Find the past “On This Day in History” here.
March 23 is the 82nd day of the year (83rd in leap years) in the Gregorian calendar. There are 283 days remaining until the end of the year.
On this day in 1775, Patrick Henry voices American opposition to British policy
During a speech before the second Virginia Convention, Patrick Henry responds to the increasingly oppressive British rule over the American colonies by declaring, “I know not what course others may take, but as for me, give me liberty or give me death!” Following the signing of the American Declaration of Independence on July 4, 1776, Patrick Henry was appointed governor of Virginia by the Continental Congress.
Patrick Henry (May 29, 1736 – June 6, 1799) was an orator and politician who led the movement for independence in Virginia in the 1770s. A Founding Father, he served as the first and sixth post-colonial Governor of Virginia from 1776 to 1779 and subsequently, from 1784 to 1786. Henry led the opposition to the Stamp Act of 1765 and is well remembered for his “Give me Liberty, or give me Death!” speech. Along with Samuel Adams and Thomas Paine, he is remembered as one of the most influential exponents of Republicanism, promoters of the American Revolution and Independence, especially in his denunciations of corruption in government officials and his defense of historic rights. After the Revolution, Henry was a leader of the anti-federalists in Virginia who opposed the United States Constitution, fearing that it endangered the rights of the States, as well as the freedoms of individuals.
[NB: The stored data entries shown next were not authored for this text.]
/-- R99, R100: what the RX engine does with a frame of at most a slot's size at a slot it owns, and that it does nothing at any
other. Longer frames, of which it stores a slot's size only, are left out: that is the model's choice (log entry 10, DEDUCED).
So are three clauses: every bit of the RX mask is set (log entry 15, DEDUCED; R100 says an RX-pending bit), in the same step as
the empty bit is cleared (log entry 25, DESIGN CHOICE), and a pointer outside the pool is translated as one inside it (log
entry 24, DEDUCED; R79 covers the pool only). -/
def Obligations.RxEngineContract : Prop :=
  ∀ (c : Cfg) (frame : List Byte) (len : Half) (other : Word) (d : Device) (m : Memory), frame.length ≤ c.slotSize →
    let L := c.layout
    let w := d.desc .rx .control d.rxPos
    let out := devAct c (.rxFill frame len other) d m
    let e := out.1
    let w2 := e.desc .rx .control d.rxPos
    let buf := c.localBase + ((d.desc .rx .pointer d.rxPos).zeroExtend 64 - c.deviceBase)
    e.rxPointer = d.rxPointer ∧ e.txControl = d.txControl ∧ e.txPointer = d.txPointer ∧ e.txPos = d.txPos
      ∧ (∀ i, i ≠ d.rxPos → e.desc .rx .control i = d.desc .rx .control i)
      ∧ (macRxOn L d = true → Field.test L.own w = true →
        (∀ k b, frame[k]? = some b → Memory.read out.2 (buf + BitVec.ofNat 64 k) = b)
          ∧ (∀ a, (∀ k, k < frame.length → a ≠ buf + BitVec.ofNat 64 k) → Memory.read out.2 a = Memory.read m a)
          ∧ Field.test L.own w2 = false ∧ Field.get L.len w2 = len.zeroExtend 32
          ∧ (∀ f ∈ [L.irq, L.wrap], Field.get f w2 = Field.get f w)
          ∧ e.intSource = (if Field.test L.irq w then d.intSource ||| L.rxPendingMask else d.intSource)
          ∧ e.rxPos = (if Field.test L.wrap w then 0 else d.rxPos + 1))
      ∧ (macRxOn L d = false ∨ Field.test L.own w = false → out = (d, m))

/-- R90, R91: a command written to the idle engine starts a transaction that latches the address and the data, and the busy
flag reads 1 from then until it completes; a write of 0 starts nothing and aborts nothing. That a command with both bits set
starts a write is the model's choice (log entry 13, DESIGN CHOICE): R90 leaves it open, and the block never gives one. -/
def Obligations.MiiEngineContract : Prop :=
  ∀ (c : Cfg) (d : Device) (v : Word),
    let L := c.layout
    let e := d.put c (.reg .miiCommand) v
    (Field.test L.busy (d.get L (.reg .miiStatus)) = d.mii.isSome)
      ∧ (d.mii = none → Field.test L.wctrldata v = true → ∃ x, e.mii = some x ∧ x.dir = .write
        ∧ x.phy.toNat = (Field.get L.fiad d.miiAddress).toNat % 32 ∧ x.reg.toNat = (Field.get L.rgad d.miiAddress).toNat % 32
        ∧ x.data.toNat = (Field.get L.ctrldata d.miiTxData).toNat)
      ∧ (d.mii = none → Field.test L.wctrldata v = false → Field.test L.rstat v = true → ∃ x, e.mii = some x
        ∧ x.dir = .read ∧ x.phy.toNat = (Field.get L.fiad d.miiAddress).toNat % 32
        ∧ x.reg.toNat = (Field.get L.rgad d.miiAddress).toNat % 32)
      ∧ (v = 0 → e.mii = d.mii)
      ∧ ∀ other, (d.miiFinish c other).mii = none

/-! ## Rules of the whole machine -/

/-- R31: which operation writes which working register; and that each ends with its result, but for a pass that goes on (R278),
which in each step writes `RXC` and, when it ends, `RESULT`. -/
def Obligations.WorkingRegisterTable : Prop :=
  (∀ (i : Instr) (s t : State), exec i s = .next t →
    (t.trace.head? = some (.result t.blk.result) ∨ (i = .dispatch ∧ t.pass ≠ none ∧ t.blk.result = s.blk.result))
      ∧ (t.blk.txc = s.blk.txc ∨ ∃ len src, i = .transmit len src)
      ∧ (t.blk.rxc = s.blk.rxc ∨ i = .dispatch ∨ ∃ n dst, i = .receive n dst)
      ∧ ((t.blk.rt = s.blk.rt ∧ t.blk.lt = s.blk.lt ∧ t.blk.md = s.blk.md ∧ t.blk.pc = s.blk.pc) ∨ i = .bringup)
      ∧ (t.blk.err = s.blk.err ∨ i = .ringInit ∨ i = .bringup ∨ ∃ k a, i = .setupTxSlot k a ∨ i = .setupRxSlot k a)
      ∧ (t.blk.flg.rings = s.blk.flg.rings ∨ i = .ringInit)
      ∧ (t.blk.flg.run = s.blk.flg.run ∨ i = .macEnable)
      ∧ (t.blk.flg.macaddr = s.blk.flg.macaddr ∨ i = .macAddrWrite))
    ∧ ∀ s t : State, s.pass ≠ none → step s = .next t →
      t.blk = { s.blk with rxc := t.blk.rxc, result := t.blk.result }
        ∧ (t.blk.result = s.blk.result ∨ (t.pass = none ∧ t.trace.head? = some (.result t.blk.result)))

/-- R64, R110: no operation changes the configuration or what the host is going to do, and every operation adds to what has
been observed and takes nothing back; nor does a pass that goes on (R278). Only `DISPATCH` begins or ends such a pass. -/
def Obligations.ConfigurationAndHostUntouched : Prop :=
  ∀ s t : State, ((∃ i, exec i s = .next t) ∨ (s.pass ≠ none ∧ step s = .next t)) →
    t.cfg = s.cfg ∧ (∀ i, exec i s = .next t → i = .dispatch ∨ t.pass = s.pass)
      ∧ t.env.host = s.env.host ∧ t.env.miiCompletes = s.env.miiCompletes ∧ t.env.rxEndless = s.env.rxEndless
      ∧ t.env.schedule <:+ s.env.schedule ∧ s.trace <:+ t.trace
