/-- A copy while no agent acts: memory is copied byte by byte, and the copy is seen; nothing else changes. -/
theorem State.copyBytes_quiet (h : Quiet s) :
    (s.copyBytes src dst n).mem = copiedMem src dst n s.mem ∧ (s.copyBytes src dst n).dev = s.dev
      ∧ (s.copyBytes src dst n).env = s.env := by
  induction n with
  | zero => exact ⟨rfl, rfl, rfl⟩
  | succ n ih =>
    have q1 : Quiet (s.copyBytes src dst n) := by
      show (s.copyBytes src dst n).env.schedule = []
      rw [State.copyBytes_schedule, (show s.env.schedule = [] from h)]; simp
    have q2 : Quiet ((s.copyBytes src dst n).memRead (byteAt src n)) := by
      show (State.tick _).env.schedule = []
      rw [State.tick_quiet _ q1]; exact q1
    refine ⟨?_, ?_, ?_⟩ <;>
      simp [State.copyBytes, State.copyByte, copiedMem, State.memVal, State.tick_quiet _ q1, State.tick_quiet _ q2, ih]

/-- A copy changes no byte outside the destination. -/
theorem copiedMem_outside (m : Memory) (a : Addr) (h : ∀ k, k < n → a ≠ byteAt dst k) :
    Memory.read (copiedMem src dst n m) a = Memory.read m a := by
  induction n with
  | zero => rfl
  | succ n ih =>
    rw [copiedMem, Memory.read_write_ne (h n (by omega)), ih (fun k hk => h k (by omega))]

/-- A copy whose destination is apart from its source and does not wrap onto itself gives every byte of the source. -/
theorem copiedMem_inside (m : Memory) (hs : ∀ j k, j < n → k < n → byteAt src j ≠ byteAt dst k) (hn : n ≤ 2 ^ 64)
    (k : Nat) (hk : k < n) : Memory.read (copiedMem src dst n m) (byteAt dst k) = Memory.read m (byteAt src k) := by
  induction n with
  | zero => omega
  | succ n ih =>
    rw [copiedMem, Memory.read_write]
    by_cases e : k = n
    · subst e
      rw [if_pos rfl]
      exact copiedMem_outside src dst k m _ (fun j hj => hs k j (by omega) (by omega))
    · have hne : byteAt dst k ≠ byteAt dst n := by
        simp only [byteAt, ne_eq, add_right_inj]
        intro h
        have := congrArg BitVec.toNat h
        simp only [BitVec.toNat_ofNat] at this
        rw [Nat.mod_eq_of_lt (by omega), Nat.mod_eq_of_lt (by omega)] at this
        omega
      rw [if_neg hne]
      exact ih (fun i j hi hj => hs i j (by omega) (by omega)) (by omega) (by omega)

theorem Memory.wf_copiedMem (m : Memory) (h : Memory.wf m = true) : Memory.wf (copiedMem src dst n m) = true := by
  induction n with
  | zero => exact h
  | succ n ih => exact Memory.wf_write _ _ _ ih

end Copy

/-! ## The common checks -/

/-- What a guarded operation answers, and when (R119 to R121). -/
theorem guarded_eq (gate : Bool) (rest : State → Host.Outcome State Fault Refusal) (s : State) :
    (∃ e, s.blk.err = some e ∧ guarded gate rest s = .next (s.finish .fatal ((fatalCode e).zeroExtend 48)))
      ∨ (s.blk.err = none ∧ gate = false ∧ guarded gate rest s = .next (s.finish .illegalState 0))
      ∨ (s.blk.err = none ∧ gate = true ∧ guarded gate rest s = rest s) := by
  unfold guarded
  cases h : s.blk.err with
  | some e => exact .inl ⟨e, rfl, rfl⟩
  | none =>
    cases gate
    · exact .inr (.inl ⟨rfl, rfl, rfl⟩)
    · exact .inr (.inr ⟨rfl, rfl, rfl⟩)

theorem guarded_run {gate : Bool} {s : State} (rest : State → Host.Outcome State Fault Refusal) (he : s.blk.err = none)
    (hg : gate = true) : guarded gate rest s = rest s := by simp [guarded, he, hg]

end Sys2Proof.Machine
end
Responding to pleas from Massachusetts that the colonies create committees of correspondence to coordinate their reaction to the British, Henry took the lead in Virginia. In March 1773, along with Thomas Jefferson and Richard Henry Lee, Henry led the Virginia House of Burgesses to adopt resolutions providing for a standing committee of correspondents. Each colony set up such committees, and they led to the formation of the First Continental Congress in 1774, to which Henry was elected.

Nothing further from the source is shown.